• _WHAT THE TASK ASKS_:
Going down the listing below, print exactly each line from the one with "compares (R203). -/" up to and including the one with "many fibres. -/", and skip the rest.

• _THE INPUT_:

-- ==== Sys2Proof/Machine/Matrix.lean ====
section
/-! DEFINITION. The matrix engine's instructions (R190-R210, R393): ownership, convergence, and the checks with which an
operation enters the engine's queue. -/

namespace Sys2Proof.Machine

/-! ### Checks (R190, R197, R393) -/

/-- Parts of an operand's range: an offset and a length for each row. -/
abbrev Rows := List (Nat × Nat)

/-- n rows of some bytes at a pitch. -/
def rowsOf (n pitch len : Nat) : Rows := (List.range n).map fun r => (r * pitch, len)

/-- Bytes from the place to the end of the last row. -/
def rowsEnd (l : Rows) : Nat := l.foldl (fun a (p : Nat × Nat) => max a (p.1 + p.2)) 0

/-- A scratchpad operand: its word, its place and its rows. -/
structure SpadOp where
  word : Nat
  place : SpadLoc
  rows : Rows
  deriving DecidableEq, Repr

/-- The lines of a scratchpad operand, with its team core. -/
def SpadOp.lines (o : SpadOp) : List (Nat × Nat) :=
  (keyUnion [] (o.rows.flatMap fun (p : Nat × Nat) => if p.2 = 0 then [] else linesOf (o.place.ofs + p.1) p.2)).map fun l => (o.place.core, l)

/-- Operands whose words name no range of a share (R190): the first such word, or every place. -/
def State.spadOps (s : State) (id : Ident) : List (Nat × Rows) → Sum Nat (List SpadOp)
  | [] => .inr []
  | (w, rows) :: rest =>
    match s.spadPlace id w (rowsEnd rows) with
    | none => .inl w
    | some p =>
      match s.spadOps id rest with
      | .inl w => .inl w
      | .inr l => .inr (⟨w, p, rows⟩ :: l)

/-- The parts of a range of addresses within single pages. -/
def pageParts (va : Nat) : Nat → Nat → List (Nat × Nat)
  | 0, _ => []
  | _ + 1, 0 => []
  | fuel + 1, len + 1 =>
    let m := min (len + 1) (4096 - va % 4096)
    (va, m) :: pageParts (va + m) fuel (len + 1 - m)

/-- The parts of an operand's rows. -/
def rowParts (va : Nat) (rows : Rows) : List (Nat × Nat) :=
  rows.flatMap fun (p : Nat × Nat) => pageParts ((va + p.1) % 2 ^ 64) (p.2 / 4096 + 2) p.2

/-- The first address of a global operand that is not canonical. -/
def badRow (va : Nat) (rows : Rows) : Option DWord :=
  (rows.flatMap fun (p : Nat × Nat) => [BitVec.ofNat 64 (va + p.1), BitVec.ofNat 64 (va + p.1 + p.2 - 1)]).find? fun a => !canonical a

/-- The pages of an operand, checked before the instruction commits (R197). -/
structure PageWalk where
  s : State
  pages : List (Nat × Nat × Nat)
  fails : List Fail
  blocked : Bool

/-- One part of a page, in the order of the parts; a page in MT 11 flips (R100). -/
def PageWalk.part (c : Ctx) (k : Kind) (x : PageWalk) (p : Nat × Nat) : PageWalk :=
  match x.s.access c.g.id.ctx p.1 p.2 k false with
  | .ok s t =>
    let pa := t.addr (p.1 % 2 ^ 57)
    let s := if t.mt == 3 then s.flip pa else s
    { x with s := s, pages := if x.pages.any (·.1 == p.1 / 4096) then x.pages else x.pages ++ [(p.1 / 4096, pa / 4096, t.mt)] }
  | .fault s cause level => { x with s := s, fails := x.fails ++ [⟨lowest 0 c.act, cause, BitVec.ofNat 64 p.1, level⟩] }
  | .blocked s => { x with s := x.s.doomsOf s, blocked := true }

/-- The first failure of steps 3 and 4 of Table 7 (R393 check 4). -/
def PageWalk.trap (c : Ctx) (x : PageWalk) : Option Trap :=
  (walkFails x.fails).head?.map fun f => c.trap f.cause c.act f.addr f.level

/-- The physical lines of an operand's parts. -/
def partLines (pages : List (Nat × Nat × Nat)) (parts : List (Nat × Nat)) : List Nat :=
  keyUnion [] (parts.flatMap fun p => linesOf (pageAddr pages p.1) p.2)

/-- Check 6 of R393 (R197, R227): COPYFAULT, then ORPHAN, of a scratchpad source. -/
def State.sourceFail (s : State) (c : Ctx) (srcs : List SpadOp) : Option Trap :=
  let st := fun (o : SpadOp) => match s.share o.place.grid o.place.team o.place.core with
    | some sh => sh.presence (o.lines.map fun (p : Nat × Nat) => p.2)
    | none => .present
  match srcs.find? fun o => st o == .faulted with
  | some o => some (c.trap .copyfault c.act (BitVec.ofNat 64 o.word))
  | none => (srcs.find? fun o => st o == .orphan).map fun o => c.trap .orphan c.act (BitVec.ofNat 64 o.word)

/-- Two ranges of one share overlap. -/
def SpadOp.overlaps (a b : SpadOp) : Bool :=
  a.place.core == b.place.core && a.place.ofs < b.place.ofs + rowsEnd b.rows && b.place.ofs < a.place.ofs + rowsEnd a.rows

/-! ### Entering the queue (R195, R196) -/

/-- The engine of a group's core. -/
def State.engine (s : State) (core : Nat) : Engine := (s.core core).engine

/-- Change an engine. -/
def State.modEngine (s : State) (core : Nat) (f : Engine → Engine) : State :=
  s.modCore core fun c => { c with engine := f c.engine }

/-- The queue is full (R195). -/
def State.engineFull (s : State) (core : Nat) : Bool := Config.engineEntries ≤ (s.engine core).ops.length

/-- The lines of scratchpad destinations are claimed: absent, with a pending writer (R196). -/
def State.claimLines (s : State) (grid team : Nat) (lines : List (Nat × Nat)) : State :=
  lines.foldl (fun s p => s.modShare grid team p.1 fun sh => sh.claim [p.2]) s

/-- What an operation holds. -/
structure OpLines where
  src : List Nat := []
  dst : List Nat := []
  spadSrc : List (Nat × Nat) := []
  spadDst : List (Nat × Nat) := []
  pages : List (Nat × Nat × Nat) := []

/-- An operation enters the queue (R195, R196). -/
def State.enterOp (s : State) (c : Ctx) (kind : EngKind) (l : OpLines) : State :=
  let (id, s) := s.newId
  let core := c.g.id.core
  let o : EngOp := ⟨id, c.gid, c.g.id.grid, c.g.id.team, c.g.id.ctx, c.own, c.act, (s.engine core).epoch, kind, false, l.src, l.dst, [],
    keyPairs l.spadSrc, keyPairs l.spadDst, l.pages, false, 0⟩
  (s.modEngine core fun e => { e with ops := e.ops ++ [o] }).claimLines c.g.id.grid c.g.id.team (keyPairs l.spadDst)
where
  /-- Pairs without repeats. -/
  keyPairs (l : List (Nat × Nat)) : List (Nat × Nat) := l.foldl (fun a p => if a.contains p then a else a ++ [p]) []

/-- What the shared checks see of an engine instruction (R192, R199). -/
def mxFront (w : XWord) (aRegs bRegs : Nat := 0) (dSrc : Nat := 0) (dst : List (Operand × Nat) := []) (sole : Bool := false)
    (illop : Group → Bool := fun _ => false) (nondet : Ident → Bool := fun _ => false) : Front :=
  { xFront w (ports := [.mxp]) (aRegs := aRegs) (bRegs := bRegs) (dst := dst) (mx := true) (illop := illop) (nondet := nondet) with
    mxSole := sole
    srcs := (xFront w (aRegs := aRegs) (bRegs := bRegs)).srcs ++ (if dSrc = 0 then [] else [⟨w.d, dSrc, false, false⟩]) }

/-! ### Ownership (R192-R194) -/

/-- `macq` (R193). One that enters the owner queue has issued: its YLD takes effect then (R29). -/
def actMacq (w : XWord) (s : State) : Act :=
  let f := xFront w (ports := [.mxp])
  s.issue f fun c =>
    let core := c.g.id.core
    let e := s.engine core
    if e.owner = some c.gid then .done (s.commit c f)
    else if e.owner.isNone && e.ownerQ.isEmpty && !s.engineAwaited core then
      .done (((s.modEngine core fun e => { e with ownerQ := [c.gid] }).engineGrant core).commit c f)
    else if Config.engineEntries ≤ e.ownerQ.length then .wait s
    else .park (((s.modEngine core fun e => { e with ownerQ := e.ownerQ ++ [c.gid] }).hold c.gid .engine).yieldIf f.hints.yld c.gid)

/-- `marel` (R194): by the owner alone. -/
def actMarel (w : XWord) (s : State) : Act :=
  let f := mxFront w (sole := true)
  s.issue f fun c => .done ((s.commit c f).engineRelease c.g.id.core)

/-! ### Convergence (R202, R203) -/

/-- `mcvr` (R202). -/
def actMcvr (w : XWord) (s : State) : Act :=
  let f := mxFront w
  s.issue f fun c =>
    let core := c.g.id.core
    match smFind (s.engine core).conv (w.f 15 12) with
    | some ⟨_, _, _ :: _, _, _⟩ => .wait s
    | _ => .done ((s.modEngine core fun e => { e with conv := smSet e.conv (w.f 15 12) ⟨w.f 11 0, 0, [], none, none⟩ }).commit c f)

/-- Two registers as an address. -/
def Ctx.pair (c : Ctx) (x : Operand) : DWord := BitVec.ofNat 64 (c.g.bits x 2 0)

/-- Register j of a block. -/
def Ctx.sreg (c : Ctx) (x : Operand) (j : Nat) : Nat := (c.g.reg (c.g.key x 0 j)).toNat

/-- A type by its code in M. -/
def tyOf (n : Nat) : Ty := (Ty.ofCode n).getD .f32

/-- The operands of an `mma`: A, B, and the scales of a scaled format (R191, R205). -/
def Ctx.mmaWords (c : Ctx) (w : XWord) : List (Nat × Rows) :=
  let ta := tyOf (w.f 3 0)
  let k := 8 * (w.f 15 8 + 1)
  [(c.sreg w.a 0, [(0, 64 * k * (ta.width / 8))]), (c.sreg w.b 0, [(0, 192 * k * ((tyOf (w.f 7 4)).width / 8))])] ++
  (if ta.scaled then [(c.sreg w.a 1, [(0, 128 * (k / 32))]), (c.sreg w.b 1, [(0, 384 * (k / 32))])] else [])

/-- The operation of an `mma` whose operands are in place. -/
def mmaKind (w : XWord) (ops : List SpadOp) : EngKind :=
  let z : SpadLoc := ⟨0, 0, 0, 0⟩
  let p := fun (i : Nat) => ((ops.drop i).head?.map (·.place)).getD z
  .mma w.d.idx (tyOf (w.f 3 0)) (tyOf (w.f 7 4)) (8 * (w.f 15 8 + 1)) (p 0) (p 1) (p 2) (p 3)

/-- An `mma` issues into the queue, with the presence check of R197. -/
def State.issueMma (s : State) (c : Ctx) (f : Front) (w : XWord) (ops : List SpadOp) (close : State → State) : Act :=
  match s.sourceFail c ops with
  | some t => .trap c.gid t s
  | none => .done ((close (s.enterOp c (mmaKind w ops) { spadSrc := ops.flatMap (·.lines) })).commit c f)

/-- What a round of a convergence register compares (R203). -/
def Ctx.mmaSig (c : Ctx) (w : XWord) : BitVec 8 × Word × List Word :=
  (BitVec.ofNat 8 w.d.idx, w.m, (c.mmaWords w).map fun p => BitVec.ofNat 32 p.1)

/-- An arrival does not fit its round (R203): another operation, or too many fibres. -/
def Conv.misfit (v : Conv) (c : Ctx) (w : XWord) : Bool :=
  (match v.op with | some x => decide (x ≠ c.mmaSig w) | none => false) || v.n < v.count + c.act.length

/-- An `mma` needs an entry of the queue (R195): alone, or as the arrival that completes its round. -/
def Ctx.mmaEnters (c : Ctx) (w : XWord) (cv : Option Conv) : Bool :=
  w.f 20 20 = 0 || (match cv with | some v => v.count + c.act.length == v.n && !v.misfit c w | none => false)

/-- The group whose arrival would complete the round and found the queue full, while it stands at its `mma` (R203 step 5; log 91). -/
def State.closer (s : State) (v : Conv) : Option Nat :=
  match v.closing with
  | some (h, own) => (match s.group h with | some g => if g.pc == some own && g.pending.isNone && !g.ended then some h else none | none => none)
  | none => none

/-- The queue is full at an arrival that needs an entry: one that would complete its round is noted, and then no arrival counts
until it issues (R203 step 5). -/
def State.mmaFull (s : State) (c : Ctx) (w : XWord) (cv : Option Conv) : Act :=
  match cv with
  | some v =>
    if w.f 20 20 = 0 || s.closer v == some c.gid then .wait s
    else .park (s.modEngine c.g.id.core fun e => { e with conv := smSet e.conv (w.f 19 16) { v with closing := some (c.gid, c.own) } })
  | none => .wait s

/-- `mma` (R203-R205): alone, or as an arrival of a convergence round. -/
def actMma (w : XWord) (s : State) : Act :=
  let f := mxFront w (aRegs := 2) (bRegs := 2)
  s.issue f fun c =>
    let core := c.g.id.core
    let cv := smFind (s.engine core).conv (w.f 19 16)
    if w.f 20 20 = 1 && cv.isNone then .trap c.gid (c.trap .mxmismatch c.act) s
    else if w.f 20 20 = 1 && (match cv with | some v => v.arrived.contains c.gid | none => false) then .wait s
    else if w.f 20 20 = 1 && (match cv.bind s.closer with | some h => h != c.gid | none => false) then .wait s
    else if c.mmaEnters w cv && s.engineFull core then s.mmaFull c w cv
    else match s.spadOps c.g.id (c.mmaWords w) with
      | .inl word => .trap c.gid (c.trap .addr c.act (BitVec.ofNat 64 word)) s
      | .inr ops =>
        if w.f 20 20 = 0 then s.issueMma c f w ops fun s => s
        else match cv with
          | none => .trap c.gid (c.trap .mxmismatch c.act) s
          | some v =>
            let n := v.count + c.act.length
            if v.misfit c w then .trap c.gid (c.trap .mxmismatch c.act) s
            else if n = v.n then
              s.issueMma c f w ops fun s =>
                s.modEngine core fun e => { e with conv := smSet e.conv (w.f 19 16) ⟨v.n, 0, [], none, none⟩ }
            else
              .done ((s.modEngine core fun e =>
                { e with conv := smSet e.conv (w.f 19 16) ⟨v.n, n, v.arrived ++ [c.gid], some (c.mmaSig w), none⟩ }).commit c f)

• _REPLY_:
/-- What a round of a convergence register compares (R203). -/
def Ctx.mmaSig (c : Ctx) (w : XWord) : BitVec 8 × Word × List Word :=
  (BitVec.ofNat 8 w.d.idx, w.m, (c.mmaWords w).map fun p => BitVec.ofNat 32 p.1)

/-- An arrival does not fit its round (R203): another operation, or too many fibres. -/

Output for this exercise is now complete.